Wednesday, January 13, 2010

Job-Less Recovery

The chart above has been widely shared by bloggers in the past week. It shows negligible job growth in the U.S. over the past decade. Jobs created by the debt boom of the first part of the decade have been repealed in just the last two years.

Next question: when are they coming back? Optimists are banking on a V-shaped recovery any day now. Typically job growth resumes within a month or two after the economy hits bottom, but research at Hussman Funds finds that the current recovery is hardly typical. If we assume that growth in GDP reported for the third quarter of 2009 marked a bottom at the end of June, then the current employment trend (illustrated by the red line below) is clearly lagging the average bounce (in blue):


In fact it more closely resembles the delayed recovery following the 2000-01 recession:


...all of which suggests that we might have another two years or more of flat to negative job growth.

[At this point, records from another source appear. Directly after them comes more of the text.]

-- ==== Sys2Proof/Machine/Quads.lean ====
section
/-! DEFINITION. The serial lanes (spec R361 to R386, R398, R402): the state machine of each quad. -/

namespace Sys2Proof.Machine
open Sys2Proof

/-- R385 SL_QUAD. -/
structure QuadCfg where
  rateMax : Nat
  widthMax : Nat
  blind : Bool
  rateFallback : Bool
  stbyIdle : Bool
  allowFe : Bool
  preset : Nat
  fxCount : Nat
  deriving DecidableEq, Repr

/-- A quad's record; none: the quad stays in electrical idle. -/
def quadCfg (s : State) (q : Fin 3) : Option QuadCfg :=
  (recBy s 0x1C0 q.val).map (fun p =>
    { rateMax := getF s (slQCtrlRateMax q.val), widthMax := wAt p 2 1, blind := bitOf (wAt p 3 1) 0,
      rateFallback := bitOf (wAt p 3 1) 1, stbyIdle := bitOf (wAt p 3 1) 2, allowFe := bitOf (wAt p 3 1) 3, preset := wAt p 4 1,
      fxCount := if wAt p 9 2 = 0 then 256 else wAt p 9 2 })

/-- The quad. -/
def quadAt (s : State) (q : Fin 3) : Quad := vget s.net.quads q

/-- One lane of a quad changed. -/
def modLane (Q : Quad) (p : Fin 4) (f : SlLane → SlLane) : Quad := { Q with lanes := vmod Q.lanes p f }

/-- The lanes that found a receiver (R372). -/
def presentMask (Q : Quad) : Nat := (List.finRange 4).foldl (fun m p => if (vget Q.lanes p).present then m + 2 ^ p.val else m) 0

/-- The lanes of a width from lane 0 on. -/
def widthMask (w : Nat) : Nat := 2 ^ w - 1

/-- What training leaves on a lane goes when an attempt starts. -/
def freshLane (x : SlLane) : SlLane :=
  { x with symLock := false, prbsLock := false, idleRx := false, runAny := 0, runAck := 0, runTs2 := 0, partnerLane := 0, runSent := 0 }

/-- Rate codes up to one. -/
def ratesTo (c : Nat) : Nat := 2 ^ (c + 1) - 1

/-- R374, R375, R399: the rate codes of the next T0. -/
def offeredRates (Q : Quad) : Nat :=
  let top := if Q.capRate then min Q.topRate 2 else Q.topRate
  match Q.below with
  | none => ratesTo top
  | some b => if b = 0 then 1 else ratesTo (min top (b - 1))

/-- R374: the rate code in use: 2.5 Gbaud in T0, the agreed rate in training after it, else that of the settings. -/
def rateNow (Q : Quad) : Nat := if Q.st = .train then (if Q.step = 0 then 0 else Q.agreed) else Q.rate

/-- R374: the logical lane of a physical lane in use. -/
def logicalLane (Q : Quad) (p : Nat) : Nat :=
  let rank := ((List.range p).filter (fun i => bitOf Q.inUse i)).length
  if Q.reversed then Q.width - 1 - rank else rank

/-! ### What a lane sends -/

/-- R364: a lane sends symbols: their code groups, by its running disparity. -/
def laneSend (x : SlLane) (syms : List Nat) : SlLane :=
  let r := syms.foldl (fun (a : Bool × List Nat) y => let e := encodeSym a.1 y; (e.2, a.2 ++ [e.1])) (x.rd, [])
  { x with rd := r.1, out := r.2 }

/-- R364, R379: a lane in electrical idle; its next start is with negative running disparity. -/
def laneQuiet (x : SlLane) : SlLane := { x with rd := false, out := [] }

/-- A lane whose transmission ends at once. -/
def laneStop (x : SlLane) : SlLane := { laneQuiet x with eios := 0, fx := 0 }

/-- R366: an ordered set at the same four symbol times on every lane in use. -/
def sendSet (Q : Quad) (o : OrdSet) : Quad :=
  { Q with lanes := Vector.ofFn (fun p : Fin 4 => let x := vget Q.lanes p
      if bitOf Q.inUse p.val then laneSend x (setSyms o Q.alignSeq (logicalLane Q p.val)) else x) }

/-- R379: the lanes of a mask enter electrical idle, after 4 EIOS sets. -/
def sleepLanes (Q : Quad) (mask : Nat) : Quad :=
  { Q with lanes := Vector.ofFn (fun p : Fin 4 => let x := vget Q.lanes p
      if bitOf mask p.val then { x with eios := 4 } else x) }

/-! ### The state machine -/

/-- R390: a quad that leaves ACTIVE loses the frames in flight; R394: its credits restart at the next ACTIVE, and
until then nothing is sent. -/
def leaveActive (s : State) (q : Fin 3) : State :=
  if (quadAt s q).st = .active then
    modLink s q (fun L =>
      { L with grant := Vector.replicate 3 0, used := Vector.replicate 3 0, given := Vector.replicate 3 0, creditOk := false,
               low := none, high := none })
  else s

/-- R372: DETECT. -/
def toDetect (s : State) (q : Fin 3) : State :=
  modQuad (leaveActive s q) q (fun Q =>
    { Q with st := .detect, lanes := Q.lanes.map (fun x => { laneStop (freshLane x) with present := false, los := false }),
             attempt := 0, step := 0, partnerFe := false })

/-- R374: a step of training begins. -/
def beginStep (now step : Nat) (Q : Quad) : Quad :=
  { Q with step := step, passed := 0, setPos := 0, stepAt := now, lanes := Q.lanes.map (fun x => { x with runSent := 0 }) }

/-- R374: TRAIN from T0, with the lanes present, in the running attempt. -/
def toTrain (s : State) (q : Fin 3) : State :=
  if (quadCfg s q).isNone then s
  else modQuad (leaveActive s q) q (fun Q =>
    beginStep (elapsed s) 0 { Q with
      st := .train, attempt := presentMask Q, offer := offeredRates Q, partnerRates := 0,
      partnerLocked := 0, working := 0, lanes := Q.lanes.map (fun x => laneStop (freshLane x)) })

/-- R378: a new attempt, with the RATE_MAX that the register holds. -/
def startAttempt (s : State) (q : Fin 3) : State :=
  modQuad s q (fun Q => { Q with topRate := getF s (slQCtrlRateMax q.val), rateWait := false })

/-- R374, R378: a new attempt at T0. -/
def newTrain (s : State) (q : Fin 3) : State := toTrain (startAttempt s q) q

/-- R373: BLIND on the stored settings; T0 where BLIND is not enabled, or where the stored settings belong to an old RATE_MAX
(R378). -/
def toBlind (s : State) (q : Fin 3) : State :=
  match quadCfg s q with
  | none => s
  | some c =>
    if c.blind && !(quadAt s q).rateWait then
      modQuad (startAttempt (leaveActive s q) q) q (fun Q =>
        { Q with st := .blind, step := 0, attempt := presentMask Q, rate := Q.kept.rate, width := Q.kept.width, inUse := Q.kept.inUse,
                 reversed := Q.kept.reversed,
                 lanes := Q.lanes.map (fun x => { laneStop (freshLane x) with preset := x.storedPreset, polInv := x.storedPol }) })
    else newTrain s q

/-- R376, R378: a failed attempt. A DOWN quad's attempt returns to DOWN; the thirty-second in a row enters it; a waiting
change of RATE_MAX starts at T0. -/
def failAttempt (s : State) (q : Fin 3) : State :=
  let Q := quadAt s q
  let n := min 32 (Q.fails + 1)
  let s1 := modQuad s q (fun Q => { Q with fails := n, rateWait := false })
  if Q.fromDown then modQuad s1 q (fun Q => { Q with st := .down, fromDown := false })
  else if n = 32 then logEvent (modQuad s1 q (fun Q => { Q with st := .down })) 0x029 5 2 q.val 0
  else if Q.rateWait then newTrain s1 q
  else toDetect s1 q

/-! ### Entering ACTIVE -/

/-- R398: the offer at an entry to ACTIVE, and what becomes of the accepted set. -/
def offerOnActive (s : State) (q : Fin 3) : State :=
  let Q := quadAt s q
  let L := vget s.net.links q
  let me := some (Q.partner, Q.role)
  let same := decide (L.lastPartner = me)
  let s1 := modLink s q (fun L => { L with lastPartner := me })
  match L.accepted with
  | some a =>
    if same then
      let w := offerWord s1 q
      if a &&& w = a then sendOffer s1 q false false
      else dropWithdrawn (sendOffer (putWord60 (modLink s1 q (fun L => { L with accepted := some (a &&& w) })) (mgAccWord q.val) (a &&& w)) q true true) q
    else sendOffer (putWord60 (modLink s1 q (fun L => { L with accepted := none, changed := false })) (mgAccWord q.val) 0) q false true
  | none => sendOffer s1 q false true
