-- ==== Sys2Proof/Certificates/Slice0/Obligations.lean ====
section
/-! DEFINITION. The statements for the provers: what each family of commands does, its frame, and the invariants of the
block. A statement about one command is a conjunct of its family's statement; a free value (log entry 2) is never named. -/

open Sys2Proof Sys2Proof.Machine Sys2Proof.Safety

/-- R51, R55, R58: the first boot phases: with PWRGOOD and RESET_N high and BOOT_PHASE 0, the OTP read gives the SCS and
the core PLL REFCLK where it is present (the other clock choices are the model's reading of R450 and R451; log entry 61);
XSPI_INIT_DONE then gives BOOT_PHASE 1; in phase 1 the staged sections are there. -/
def Obligations.BootFirstPhases : Prop :=
  (∀ s : State, s.keeper.pwrgood = true → s.keeper.resetN = true → s.keeper.warm = false → bootPhase s = 0 →
    s.keeper.boot.otpRead = false →
    goesOnWith (exec .otpReadDone s) (fun t => t.keeper.boot.otpRead = true
      ∧ (s.keeper.refPresent = true → t.keeper.scsRef = .refclk ∧ t.keeper.coreRef = .refclk ∧ t.keeper.scsLock = true)
      ∧ t.keeper.otp = s.keeper.otp))
  ∧ (∀ (s : State) (sfdp : Option (Nat × Nat)), s.keeper.boot.otpRead = true → s.keeper.warm = false → bootPhase s = 0 →
    goesOnWith (exec (.xspiInitDone sfdp) s) (fun t => bootPhase t = 1 ∧ t.keeper.boot.octal = sfdp
      ∧ t.mgmt.flashBus = [0x66, 0x99, 0x5A] ∧ (∀ a, a ≠ bmStateBootPhase.addr → regGet t a = regGet s a)))
  ∧ (∀ s : State, bootPhase s = 1 →
    goesOnWith (exec .stagingFilled s) (fun t => t.keeper.boot.staged = true ∧ t.mgmt.flashBus = [readOpcode s]
      ∧ changesOnly [.keeper, .mgmt] s t))

/-- R55, R56, R57: verification in BOOT_PHASE 1 with the sections staged and a directory: where slot A is to be tried first
and passes every check it is booted, with BOOT_PHASE 2 and its plan; where A fails and B passes, B is booted with ALT_BOOT
set and A's code recorded. B is tried first when its sequence number is the higher one, which is the third clause. A slot the
flash does not deliver has code 0x00B, one without a correct header 0x001. -/
def Obligations.ImageVerification : Prop :=
  (∀ (s : State) (a b : Bool) (x y : Nat), bootPhase s = 1 → s.keeper.boot.staged = true → directory s = some (x, y) →
    bFirst (headerAt s x).seq (headerAt s y).seq = false → slotCode s x a = 0 →
    goesOnWith (exec (.imageVerificationDone a b) s) (fun t => bootPhase t = 2 ∧ getF t bmStateBootSlot = 1
      ∧ getF t bmStateAltBoot = 0 ∧ getF t bmBootErrErrA = 0 ∧ t.keeper.boot.verified = true
      ∧ t.keeper.boot.secVersion = (manifestOf (sectionAt s x (headerAt s x) 0)).secVersion
      ∧ t.book.plan = (planAt s x (headerAt s x)).1))
  ∧ (∀ (s : State) (a b : Bool) (x y : Nat), bootPhase s = 1 → s.keeper.boot.staged = true → directory s = some (x, y) →
    bFirst (headerAt s x).seq (headerAt s y).seq = false → slotCode s x a ≠ 0 →
    slotCode s y b = 0 →
    goesOnWith (exec (.imageVerificationDone a b) s) (fun t => bootPhase t = 2 ∧ getF t bmStateBootSlot = 2
      ∧ getF t bmStateAltBoot = 1 ∧ getF t bmBootErrErrA = slotCode s x a
      ∧ t.keeper.boot.secVersion = (manifestOf (sectionAt s y (headerAt s y) 0)).secVersion
      ∧ t.book.plan = (planAt s y (headerAt s y)).1))
  ∧ (∀ (s : State) (a b : Bool) (x y : Nat), bootPhase s = 1 → s.keeper.boot.staged = true → directory s = some (x, y) →
    bFirst (headerAt s x).seq (headerAt s y).seq = true → slotCode s y b = 0 →
    goesOnWith (exec (.imageVerificationDone a b) s) (fun t => bootPhase t = 2 ∧ getF t bmStateBootSlot = 2
      ∧ getF t bmStateAltBoot = 0 ∧ getF t bmBootErrErrB = 0 ∧ t.book.plan = (planAt s y (headerAt s y)).1))
  ∧ (∀ (s : State) (x : Nat), slotCode s x false = 0x00B)
  ∧ (∀ (s : State) (x : Nat), (headerAt s x).ok = false → slotCode s x true = 0x001)
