-- ==== Sys2Proof/Laws/Regs.lean ====
section
/-! SUPPORT. Tables and register fields: what is read back after a write, and that a write leaves every other entry, register
and field alone. -/

namespace Sys2Proof.Laws
open Sys2Proof Sys2Proof.Machine

/-! ### Tables -/

theorem tabGet_put {α : Type} (d : α) (t : Tab α) (a : Nat) (x : α) : tabGet d (tabPut t a x) a = x := by
  induction t with
  | nil => simp [tabPut, tabGet]
  | cons e t ih =>
    obtain ⟨k, v⟩ := e
    unfold tabPut
    split
    · simp [tabGet]
    · split
      · simp [tabGet]
      · next h => simp [tabGet, h, ih]

theorem tabGet_put_ne {α : Type} (d : α) (t : Tab α) {a b : Nat} (x : α) (h : b ≠ a) :
    tabGet d (tabPut t a x) b = tabGet d t b := by
  induction t with
  | nil => simp [tabPut, tabGet, h]
  | cons e t ih =>
    obtain ⟨k, v⟩ := e
    unfold tabPut
    split
    · simp [tabGet, h]
    · split
      · next hk => subst hk; simp [tabGet, h]
      · simp [tabGet, ih]

theorem tabGet_erase {α : Type} (d : α) (t : Tab α) (a : Nat) : tabGet d (tabErase t a) a = d := by
  unfold tabErase
  induction t with
  | nil => rfl
  | cons e t ih =>
    obtain ⟨k, v⟩ := e
    rw [List.filter_cons]
    split
    · next h =>
      have hk : a ≠ k := fun hh => (of_decide_eq_true h) hh.symm
      rw [tabGet, if_neg hk]; exact ih
    · exact ih

theorem tabGet_erase_ne {α : Type} (d : α) (t : Tab α) {a b : Nat} (h : b ≠ a) :
    tabGet d (tabErase t a) b = tabGet d t b := by
  unfold tabErase
  induction t with
  | nil => rfl
  | cons e t ih =>
    obtain ⟨k, v⟩ := e
    rw [List.filter_cons]
    split
    · rw [tabGet, tabGet, ih]
    · next hk =>
      have hk : k = a := by simpa using hk
      subst hk
      rw [tabGet, if_neg h]; exact ih

/-- What is written is read back. -/
theorem tabGet_set {α : Type} [DecidableEq α] (d : α) (t : Tab α) (a : Nat) (x : α) : tabGet d (tabSet d t a x) a = x := by
  unfold tabSet
  split
  · next h => rw [tabGet_erase, h]
  · exact tabGet_put d t a x

/-- A write leaves every other key alone. -/
theorem tabGet_set_ne {α : Type} [DecidableEq α] (d e : α) (t : Tab α) {a b : Nat} (x : α) (h : b ≠ a) :
    tabGet e (tabSet d t a x) b = tabGet e t b := by
  unfold tabSet
  split
  · exact tabGet_erase_ne e t h
  · exact tabGet_put_ne e t x h

/-! ### Registers -/

theorem regGet_lt (s : State) (a : Nat) : regGet s a < 2 ^ 20 := BitVec.isLt _

theorem regGet_put (s : State) (a v : Nat) : regGet (regPut s a v) a = v % 2 ^ 20 := by
  unfold regGet regPut
  rw [tabGet_set]
  rfl

theorem regGet_put_ne (s : State) {a b : Nat} (v : Nat) (h : b ≠ a) : regGet (regPut s a v) b = regGet s b := by
  unfold regGet regPut
  rw [tabGet_set_ne _ _ _ _ h]

/-! ### Fields -/

theorem bits_split (v hi lo : Nat) (h : lo ≤ hi) :
    v = v / 2 ^ (hi + 1) * 2 ^ (hi + 1) + bitsOf v hi lo * 2 ^ lo + v % 2 ^ lo := by
  unfold bitsOf
  have e1 : 2 ^ (hi + 1) = 2 ^ lo * 2 ^ (hi + 1 - lo) := by rw [← Nat.pow_add]; congr 1; omega
  rw [e1, ← Nat.div_div_eq_div_mul]
  have h1 := Nat.div_add_mod (v / 2 ^ lo) (2 ^ (hi + 1 - lo))
  have h2 := Nat.div_add_mod v (2 ^ lo)
  calc v = 2 ^ lo * (v / 2 ^ lo) + v % 2 ^ lo := h2.symm
    _ = 2 ^ lo * (2 ^ (hi + 1 - lo) * (v / 2 ^ lo / 2 ^ (hi + 1 - lo)) + v / 2 ^ lo % 2 ^ (hi + 1 - lo)) + v % 2 ^ lo := by rw [h1]
    _ = _ := by ring

theorem bitsPut_split (v hi lo x : Nat) (h : lo ≤ hi) :
    bitsPut v hi lo x = v / 2 ^ (hi + 1) * 2 ^ (hi + 1) + x % 2 ^ (hi + 1 - lo) * 2 ^ lo + v % 2 ^ lo := by
  unfold bitsPut
  have hs := bits_split v hi lo h
  omega

theorem bitsPut_low (v hi lo x : Nat) (h : lo ≤ hi) : bitsPut v hi lo x % 2 ^ lo = v % 2 ^ lo := by
  rw [bitsPut_split v hi lo x h]
  have e1 : 2 ^ (hi + 1) = 2 ^ (hi + 1 - lo) * 2 ^ lo := by rw [← Nat.pow_add]; congr 1; omega
  rw [e1, ← Nat.mul_assoc, ← Nat.add_mul, Nat.mul_add_mod_self_right, Nat.mod_mod]

theorem bitsPut_div (v hi lo x : Nat) (h : lo ≤ hi) :
    bitsPut v hi lo x / 2 ^ lo = v / 2 ^ (hi + 1) * 2 ^ (hi + 1 - lo) + x % 2 ^ (hi + 1 - lo) := by
  rw [bitsPut_split v hi lo x h]
  have e1 : 2 ^ (hi + 1) = 2 ^ (hi + 1 - lo) * 2 ^ lo := by rw [← Nat.pow_add]; congr 1; omega
  rw [e1, ← Nat.mul_assoc, ← Nat.add_mul, Nat.mul_comm (_ + _) (2 ^ lo), Nat.mul_add_div (by positivity),
    Nat.div_eq_of_lt (Nat.mod_lt _ (by positivity)), Nat.add_zero, ← e1]

theorem bitsPut_high (v hi lo x : Nat) (h : lo ≤ hi) : bitsPut v hi lo x / 2 ^ (hi + 1) = v / 2 ^ (hi + 1) := by
  have e1 : 2 ^ (hi + 1) = 2 ^ lo * 2 ^ (hi + 1 - lo) := by rw [← Nat.pow_add]; congr 1; omega
  rw [e1, ← Nat.div_div_eq_div_mul, bitsPut_div v hi lo x h, Nat.mul_comm, Nat.mul_add_div (by positivity),
    Nat.div_eq_of_lt (Nat.mod_lt _ (by positivity)), Nat.add_zero, ← e1]

/-- The field written reads back. -/
theorem bitsOf_put (v hi lo x : Nat) (h : lo ≤ hi) : bitsOf (bitsPut v hi lo x) hi lo = x % 2 ^ (hi + 1 - lo) := by
  unfold bitsOf
  rw [bitsPut_div v hi lo x h, Nat.mul_comm, Nat.mul_add_mod, Nat.mod_mod]

/-- A field above the one written is left alone. -/
theorem bitsOf_put_above (v hi lo x hi' lo' : Nat) (h : lo ≤ hi) (k : hi < lo') : bitsOf (bitsPut v hi lo x) hi' lo' = bitsOf v hi' lo' := by
  unfold bitsOf
  have e : 2 ^ lo' = 2 ^ (hi + 1) * 2 ^ (lo' - (hi + 1)) := by rw [← Nat.pow_add]; congr 1; omega
  rw [e, ← Nat.div_div_eq_div_mul, ← Nat.div_div_eq_div_mul, bitsPut_high v hi lo x h]

/-- A field below the one written is left alone. -/
theorem bitsOf_put_below (v hi lo x hi' lo' : Nat) (h : lo ≤ hi) (k : hi' < lo) (k' : lo' ≤ hi') :
    bitsOf (bitsPut v hi lo x) hi' lo' = bitsOf v hi' lo' := by
  unfold bitsOf
  have key : ∀ w : Nat, w / 2 ^ lo' % 2 ^ (hi' + 1 - lo') = (w % 2 ^ lo) / 2 ^ lo' % 2 ^ (hi' + 1 - lo') := by
    intro w
    have e : 2 ^ lo = 2 ^ lo' * (2 ^ (hi' + 1 - lo') * 2 ^ (lo - (hi' + 1))) := by
      rw [← Nat.pow_add, ← Nat.pow_add]; congr 1; omega
    rw [e, Nat.mod_mul_right_div_self, Nat.mod_mul_right_mod]
  rw [key, bitsPut_low v hi lo x h, ← key]

theorem bitsPut_lt (v hi lo x : Nat) (h : lo ≤ hi) (hh : hi < 20) (hv : v < 2 ^ 20) : bitsPut v hi lo x < 2 ^ 20 := by
  have h1 := bitsPut_high v hi lo x h
  have h2 : v / 2 ^ (hi + 1) < 2 ^ (19 - hi) := by
    rw [Nat.div_lt_iff_lt_mul (by positivity), ← Nat.pow_add]
    have : 19 - hi + (hi + 1) = 20 := by omega
    rwa [this]
  rw [← h1, Nat.div_lt_iff_lt_mul (by positivity), ← Nat.pow_add] at h2
  have : 19 - hi + (hi + 1) = 20 := by omega
  rwa [this] at h2

/-- A field of a register: its bits lie in the register. -/
def Fld.fits (f : Fld) : Bool := decide (f.lo ≤ f.hi) && decide (f.hi < 20)

/-- R12: a field that is written reads back, cut to its width. -/
theorem getF_setF (s : State) (f : Fld) (v : Nat) (hf : Fld.fits f = true) : getF (setF s f v) f = v % 2 ^ (f.hi + 1 - f.lo) := by
  simp only [Fld.fits, Bool.and_eq_true, decide_eq_true_eq] at hf
  unfold getF setF
  rw [regGet_put, Nat.mod_eq_of_lt (bitsPut_lt _ _ _ _ hf.1 hf.2 (regGet_lt s _)), bitsOf_put _ _ _ _ hf.1]

/-- A write of one field leaves a field of another register alone. -/
theorem getF_setF_ne (s : State) (f g : Fld) (v : Nat) (h : g.addr ≠ f.addr) : getF (setF s f v) g = getF s g := by
  unfold getF setF
  rw [regGet_put_ne s _ h]

/-- A write of one field leaves a field of the same register that it does not overlap alone. -/
theorem getF_setF_apart (s : State) (f g : Fld) (v : Nat) (hf : Fld.fits f = true) (hg : Fld.fits g = true)
    (ha : g.addr = f.addr) (h : f.hi < g.lo ∨ g.hi < f.lo) : getF (setF s f v) g = getF s g := by
  simp only [Fld.fits, Bool.and_eq_true, decide_eq_true_eq] at hf hg
  unfold getF setF
  rw [ha, regGet_put, Nat.mod_eq_of_lt (bitsPut_lt _ _ _ _ hf.1 hf.2 (regGet_lt s _))]
  rcases h with h | h
  · rw [bitsOf_put_above _ _ _ _ _ _ hf.1 h]
  · rw [bitsOf_put_below _ _ _ _ _ _ hf.1 h hg.1]

/-- A stored field is below its width. -/
theorem getF_lt (s : State) (f : Fld) : getF s f < 2 ^ (f.hi + 1 - f.lo) := Nat.mod_lt _ (by positivity)

/-- R465: a counter goes up by n and saturates. -/
theorem getF_bumpBy (s : State) (f : Fld) (n : Nat) (hf : Fld.fits f = true) :
    getF (bumpBy s f n) f = min (getF s f + n) (2 ^ (f.hi + 1 - f.lo) - 1) := by
  unfold bumpBy
  rw [getF_setF s f _ hf, Nat.mod_eq_of_lt]
  have : 0 < 2 ^ (f.hi + 1 - f.lo) := by positivity
  omega

theorem getF_bumpBy_ne (s : State) (f g : Fld) (n : Nat) (h : g.addr ≠ f.addr) : getF (bumpBy s f n) g = getF s g :=
  getF_setF_ne s f g _ h

theorem getF_bumpBy_apart (s : State) (f g : Fld) (n : Nat) (hf : Fld.fits f = true) (hg : Fld.fits g = true)
    (ha : g.addr = f.addr) (h : f.hi < g.lo ∨ g.hi < f.lo) : getF (bumpBy s f n) g = getF s g :=
  getF_setF_apart s f g _ hf hg ha h

theorem getF_bump (s : State) (f : Fld) (hf : Fld.fits f = true) :
    getF (bump s f) f = min (getF s f + 1) (2 ^ (f.hi + 1 - f.lo) - 1) := getF_bumpBy s f 1 hf

theorem getF_bump_ne (s : State) (f g : Fld) (h : g.addr ≠ f.addr) : getF (bump s f) g = getF s g := getF_setF_ne s f g _ h

theorem getF_bump_apart (s : State) (f g : Fld) (hf : Fld.fits f = true) (hg : Fld.fits g = true)
    (ha : g.addr = f.addr) (h : f.hi < g.lo ∨ g.hi < f.lo) : getF (bump s f) g = getF s g :=
  getF_setF_apart s f g _ hf hg ha h

/-! ### Elements of a vector -/

theorem vget_vset {α : Type} {n : Nat} (v : Vector α n) (i : Fin n) (x : α) : vget (vset v i x) i = x := by
  simp [vget, vset]

theorem vget_vset_ne {α : Type} {n : Nat} (v : Vector α n) {i j : Fin n} (x : α) (h : i ≠ j) : vget (vset v i x) j = vget v j := by
  simp only [vget, vset]
  exact Vector.getElem_set_ne _ _ (fun e => h (Fin.ext e))

theorem vget_vmod {α : Type} {n : Nat} (v : Vector α n) (i : Fin n) (f : α → α) : vget (vmod v i f) i = f (vget v i) := by
  simp [vget, vmod]

theorem vget_vmod_ne {α : Type} {n : Nat} (v : Vector α n) {i j : Fin n} (f : α → α) (h : i ≠ j) : vget (vmod v i f) j = vget v j := by
  simp only [vget, vmod]
  exact Vector.getElem_set_ne _ _ (fun e => h (Fin.ext e))

end Sys2Proof.Laws
end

Except for public-sector jobs. While private-sector nonfarm payrolls have declined by 6.625 million (-5.8%) since January 2007, total government jobs have increased by 355,000 (+1.6%). Taxes on the former (goose) pay for the latter (golden eggs), so one wonders how long that disparity can continue. Expect it to widen in 2010 as we go about the decennial task of counting ourselves.

Chris Wood at Casey Research summarizes: "the loss of employment has occurred entirely in the private sector, as Uncle Sam grows more bloated each day. If you happen to be in the private sector, it also might not psych you up too much to know that the average pay per federal worker in 2009 was reportedly $75,419, while per capita average annual income across the U.S. is only about $36,000."